Do you remember the Disney character Horace Horsecollar? How about the phantom blot? What about Disney’s original star character, Oswald the lucky rabbit? Well that’s why there’re in a place called wasteland.
In Disney’s Epic Mickey Wii video game, the sorcerer Yen Sid created a model in his workshop using a magic brush, paint, and paint thinner. The world was filled with characters and Disney rides that were forgotten or removed. Mickey uses his mirror as a portal into yen Sid’s workshop. He finds the model, and the items used to make it. He makes a blob of that looks like a shadow version of himself. He puts more paint into it and as it gets bigger it becomes a monster, a monster known as the phantom blot. Mickey dumps the bucket of thinner on it in an attempt to fix everything. Yen Sid starts coming back to investigate what all the noise is about. Mickey panics, puts the brush back in its spot, and runs back to the mirror. The thinner that was poured out fell on the wasteland. The blot used the hole burned by the thinner to enter it and recover. The wasteland by the toons’ perspective was a giant ultra deluxe retirement home/ community. Then the thinner disaster happened. Most were wiped away towns were ravished. Oswald, the original resident and king, went into hiding as the blot took control of waste land. Years later, the blot conspires with the mad doctor and abducts Mickey through his mirror and drags him into wasteland.
In the game you’re given to different weapons, paint and paint thinner. One represents good and the other evil. You’re also given choices to be good or evil. For example, a gremlin is captured and put on a catapult. There is a treasure chest on a weight sensitive trigger. The gremlin looks mad enough to destroy the catapult. If you take the treasure, the gremlin is flung to a galaxy far far away. If you save him, he destroys the catapult and the treasure in it. As you probably guessed, doing good will help you in the game, but makes things go slower, doing bad will make it harder, but faster.

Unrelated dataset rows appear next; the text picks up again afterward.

/-- DEC.FINISH (R158): its word; in every state: discarded in FAILED, BAD_SEQUENCE in IDLE and DONE; in SCANNING it
ends DONE when nothing is pending or the pending bits are high-order EOS bits, at most MAX_PAD_BITS of them, and
otherwise fails with INVALID_PADDING at the first pending bit; it emits nothing and is never held. -/
def Obligations.DecFinishChecksThePadding : Prop :=
  (∀ w : Word, decode .dec w = .instr .decFinish ↔ w = 0xA0000000#32) ∧
  (∀ s : State, s.dec.state = .failed → exec .decFinish s = .next s) ∧
  (∀ s : State, s.dec.state = .idle ∨ s.dec.state = .done →
    exec .decFinish s = .next { s with dec := { s.dec with state := .failed, err := .badSequence } }) ∧
  (∀ s : State, s.dec.state = .scanning → s.dec.pend = [] →
    exec .decFinish s = .next { s with dec := { s.dec with state := .done } }) ∧
  (∀ (s : State) (e : SymbolEntry), s.dec.state = .scanning → tableRead s.cfg.table 256 = some e →
    s.dec.pend.length ≤ s.cfg.maxPadBits → s.dec.pend.length ≤ e.len.toNat →
    s.dec.pend = e.codeword.take s.dec.pend.length →
    exec .decFinish s = .next { s with dec := { s.dec with state := .done, pend := [] } }) ∧
  (∀ (s : State) (e : SymbolEntry), s.dec.state = .scanning → tableRead s.cfg.table 256 = some e →
    s.dec.pend ≠ [] → s.dec.pend.length ≤ 8 * s.dec.inCount.toNat →
    ¬ (s.dec.pend.length ≤ s.cfg.maxPadBits ∧ s.dec.pend.length ≤ e.len.toNat ∧
      s.dec.pend = e.codeword.take s.dec.pend.length) →
    ∃ t, exec .decFinish s = .next t ∧ SameOutside s t ∧ t.enc = s.enc ∧
      t.dec = { s.dec with
        state := .failed, err := .invalidPadding, errByte := t.dec.errByte, errBit := t.dec.errBit } ∧
      8 * t.dec.errByte.toNat + t.dec.errBit.toNat + s.dec.pend.length = 8 * s.dec.inCount.toNat) ∧
  (∀ s : State, isHeld .decFinish s = false)

/-! ### Errors -/

/-- BAD_SEQUENCE (R195): BYTE and FINISH raise it in IDLE and DONE, are discarded in FAULT and FAILED, and START,
NOP and ENC.TBLRD never raise it. -/
def Obligations.SequenceErrorsAndDiscards : Prop :=
  (∀ (s : State) (b : Byte), s.enc.state = .idle ∨ s.enc.state = .done →
    exec (.encByte b) s = .next { s with enc := { s.enc with state := .fault, err := .badSequence } } ∧
    exec .encFinish s = .next { s with enc := { s.enc with state := .fault, err := .badSequence } }) ∧
  (∀ (s : State) (b : Byte), s.dec.state = .idle ∨ s.dec.state = .done →
    exec (.decByte b) s = .next { s with dec := { s.dec with state := .failed, err := .badSequence } } ∧
    exec .decFinish s = .next { s with dec := { s.dec with state := .failed, err := .badSequence } }) ∧
  (∀ (s : State) (b : Byte), s.enc.state = .fault →
    exec (.encByte b) s = .next s ∧ exec .encFinish s = .next s) ∧
  (∀ (s : State) (b : Byte), s.dec.state = .failed →
    exec (.decByte b) s = .next s ∧ exec .decFinish s = .next s) ∧
  (∀ (s t : State) (f : Bool) (n : BitVec 24) (id : BitVec 9) (i : Instr),
    i ∈ [Instr.encNop, .encStart f, .encTblrd id, .decNop, .decStart, .decStartMax n] →
    exec i s = .next t →
    (t.enc.err = .badSequence → s.enc.err = .badSequence) ∧
    (t.dec.err = .badSequence → s.dec.err = .badSequence))

/-- ILLEGAL_COMMAND (R194): an illegal word, in every engine state, is executed at once, raises the error where
none is recorded, and changes nothing else; in FAULT and FAILED it changes nothing. -/
def Obligations.IllegalWordRaisesIllegalCommand : Prop :=
  ∀ (s : State) (w : Word) (why : Illegal),
    (decode .enc w = .illegal why → wordReady .enc w s = true ∧
      runWord .enc w s = .next (if s.enc.state = .fault then s
        else { s with enc := { s.enc with state := .fault, err := .illegalCommand } })) ∧
    (decode .dec w = .illegal why → wordReady .dec w s = true ∧
      runWord .dec w s = .next (if s.dec.state = .failed then s
        else { s with dec := { s.dec with state := .failed, err := .illegalCommand } }))

/-- Entering the error state (R192, R193): the first error is kept; a recorded position is the byte and the bit
of the offset; nothing else changes. -/
def Obligations.RaisingKeepsTheFirstError : Prop :=
  (∀ (s : State) (c : ErrorCode),
    s.raiseEnc c = if s.enc.state = .fault then s
      else { s with enc := { s.enc with state := .fault, err := c } }) ∧
  (∀ (s : State) (c : ErrorCode),
    s.raiseDec c none = if s.dec.state = .failed then s
      else { s with dec := { s.dec with state := .failed, err := c } }) ∧
  (∀ (s : State) (c : ErrorCode) (q : BitVec 35),
    s.raiseDec c (some q) = if s.dec.state = .failed then s
      else { s with dec := { s.dec with
        state := .failed, err := c, errByte := BitVec.ofNat 32 (q.toNat / 8),
        errBit := BitVec.ofNat 3 (q.toNat % 8) } })

/-- Return from an error (R202): a step that leaves FAULT or FAILED is a START at the front of that engine's port
or a reset; a step that stays in it keeps the recorded error; START clears ERR and the position. -/
def Obligations.OnlyStartOrResetLeavesTheErrorState : Prop :=
  (∀ s t : State, step s = .next t → s.enc.state = .fault →
    (t.enc.state = .fault → t.enc.err = s.enc.err) ∧
    (t.enc.state ≠ .fault →
      (∃ pw rest f, s.encPort = pw :: rest ∧ decode .enc pw.word = .instr (.encStart f)) ∨
      ∃ d rest, s.nextArrival = some (.reset d, rest))) ∧
  (∀ s t : State, step s = .next t → s.dec.state = .failed →
    (t.dec.state = .failed →
      t.dec.err = s.dec.err ∧ t.dec.errByte = s.dec.errByte ∧ t.dec.errBit = s.dec.errBit) ∧
    (t.dec.state ≠ .failed →
      (∃ pw rest i, s.decPort = pw :: rest ∧ decode .dec pw.word = .instr i ∧
        (i = .decStart ∨ ∃ n, i = .decStartMax n)) ∨
      ∃ d rest, s.nextArrival = some (.reset d, rest))) ∧
  (∀ (s t : State) (f : Bool), exec (.encStart f) s = .next t → t.enc.err = .none) ∧
  (∀ (s t : State) (i : Instr), (i = .decStart ∨ ∃ n, i = .decStartMax n) → exec i s = .next t →
    t.dec.err = .none ∧ t.dec.errByte = 0 ∧ t.dec.errBit = 0)

/-! ### Frames and independence -/

/-- A command changes only its own engine: the other engine, the ROM and parameters (all of memory), and the host
side stay as they are. -/
def Obligations.CommandTouchesOnlyItsEngine : Prop :=
  ∀ (i : Instr) (s t : State), exec i s = .next t →
    SameOutside s t ∧ (i.port = .enc → t.dec = s.dec) ∧ (i.port = .dec → t.enc = s.enc)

There is also extra stuff you collect in the game. In shops you can buy concept art. In the side scrolling levels you can collect film reels, if you collect every part from a movie, you can watch it in the extras, you can also look at various pins you have. The only down side is the camera being awkward. People say it’s a platform game, but I don’t see it as a platform game. To me it’s an adventure game with platform elements. There are still plenty of copies left, so once you have one, (if you want one) be prepared learn A LOT of Disney history. Everything in this game is recycled.